Simon acenou lentamente.
- Muito bem. Preparemo-nos...
Hugh e Edgar foram atrás deles. O servo de Baldwin ostentava um sorriso de satisfação e deu uma palmada nas costas de Hugh.
- Não te preocupes - disse-lhe, alegremente. - Vai ser divertido! - concluio, começando a assobiar.
- Divertido! - murmurou Hugh com desprezo e com uma fungadela. Tinha a desagradável suspeita de que iria haver sangue derramado e não tinha qualquer desejo de ver a cor do seu próprio sangue.
No pátio depararam com uma massa de homens confusos e ansiosos. Alguns usavam elmos, outros tinham cotas de malha, mas a maioria envergava apenas os coletes de couro ou almofadados. Todos eles empunhavam armas, desde as rudimentares ferramentas agrícolas às lanças de cabo comprido, e só alguns possuíam espadas. Um deles, meio envergonhado, armara-se com um velho podão. Todos exibiam a mesma preocupação tranquila, quer tivessem os rostos pálidos ou corados. Baldwin sabia que uma coisa era aceitar a comida e o alojamento de um amo, mas quando se tratava de o proteger a natureza do juramento prestado ganhava um significado bastante diferente e muito mais assustador. Toda aquela gente estava consciente do pouco valor que Sir William devia dar às suas vidas quando comparadas com a do filho sobrevivente mais velho.

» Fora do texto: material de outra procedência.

-- ==== Sys2Proof/Syntax.lean ====
section
/-! DEFINITION. The commands of the block: one constructor per row of the opcode table, in the table's order, with the operands
this model gives it (log entry 3), and the types of those operands. -/
namespace Sys2Proof

/-- A PTP message as CF sees it (log entry 14): IEEE 1588 message type, the time stamp it carries, the rack time of its arrival
(R42), and the data set an Announce carries: priority1, clockClass, accuracy, variance, priority2, identity, steps removed. -/
structure PtpMsg where
  kind : Nat
  /-- a Sync whose time stamp follows in a Follow_Up -/
  twoStep : Bool
  origin : Nat
  rx : Nat
  dataset : List Nat
  deriving DecidableEq, Repr

/-- A request present at an arbiter's edge: the requester (its place in Table 9.1's list for the arbiter), its rank (1, 2,
3; Table 9.2), the tick of an admitted TICKED transfer, the locked sequence whose mark it carries, since when it has been
asserted, its virtual channel at a Rein egress, the offset its access names (Tables 3.1 and 3.7), and whether it is first
present at an edge inside the beat that is ending (R269). -/
structure ArbReq where
  who : Nat
  rank : Nat
  tick : Nat
  seq : Option Nat
  since : Nat
  vc : Nat
  off : Nat
  mid : Bool
  deriving DecidableEq, Repr

/-- A Rein message (Tables 12.3 to 12.5). -/
structure Msg where
  vc : Nat
  mop : Nat
  src : Nat
  dest : Nat
  rank : Nat
  lock : Bool
  tick : Nat
  tenant : Nat
  ackReq : Bool
  cmdLast : Bool
  cmdTag : Nat
  eseq : Nat
  epoch : Nat
  status : Nat
  da : Nat
  win : Nat
  gen : Nat
  rtag : Nat
  operand : Nat
  extra : List (BitVec 8)
  data : List (BitVec 8)
  deriving DecidableEq, Repr

/-- What the I3C target is asked (R485): a common command with its code and data, or a private read of the register at an
index (Table 17.9). -/
inductive I3cOp where
  | ccc (code : Nat) (data : List (BitVec 8))
  | read (index : Nat)
  deriving DecidableEq, Repr

/-- What a debugger does through the D2 access port (Table 16.10): halt, resume, step and register access of a core (0 to 3 control
cores, 4 and 5 Loupe cores), and reads and writes of a device address. -/
inductive DbgOp where
  | halt (core : Nat)
  | resume (core : Nat)
  | step (core : Nat)
  | coreRead (core reg : Nat)
  | coreWrite (core reg value : Nat)
  | read (da n : Nat)
  | write (da : Nat) (data : List (BitVec 8))
  deriving DecidableEq, Repr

Baldwin leu uma velha interrogação nos olhos de todos eles: o amo seria capaz de vencer sem desperdiçar necessariamente a vida dos seus servidores? Era uma interrogação que estava ali, na sua atenção, nos movimentos lentos e sem pressa, no afagar cuidadoso do cabo de uma lança. Todos aqueles homens sentiam a mesma tensão enquanto olhavam para Sir William.
Baldwin estava prestes a virar-se para mencionar aquilo ao cavaleiro quando o ancião passou por ele, dirigiu-se às escadas e subiu-as até meia altura. Todavia, já não se tratava do mesmo Sir William. Momentos antes não passara de um velho vergado sob as preocupações e com a vitalidade esgotada pelos acontecimentos recentes, mas agora já não. Passara a ser um homem de guerra.
A multidão não soltou qualquer grito de aclamação. Num enforcamento até as vítimas eram saudadas com alegres aplausos, mas isso não aconteceu com Sir William. Os homens olharam para ele, que lhe devolveu os olhares. Lentamente abateu-se sobre eles um estranho silêncio, curiosamente invulgar para um grupo tão grande. No entanto, não era de surpreender, pensou Baldwin. No fim de contas, aqueles homens tinham assistido ao constante declínio do chefe da família Beauscyr. Todos sabiam que já lhe restavam poucos anos de vida. Os seus passos tinham abrandado gradualmente, cansava-se com mais facilidade e começara a perder as forças que o tinham distinguido como um grande guerreiro.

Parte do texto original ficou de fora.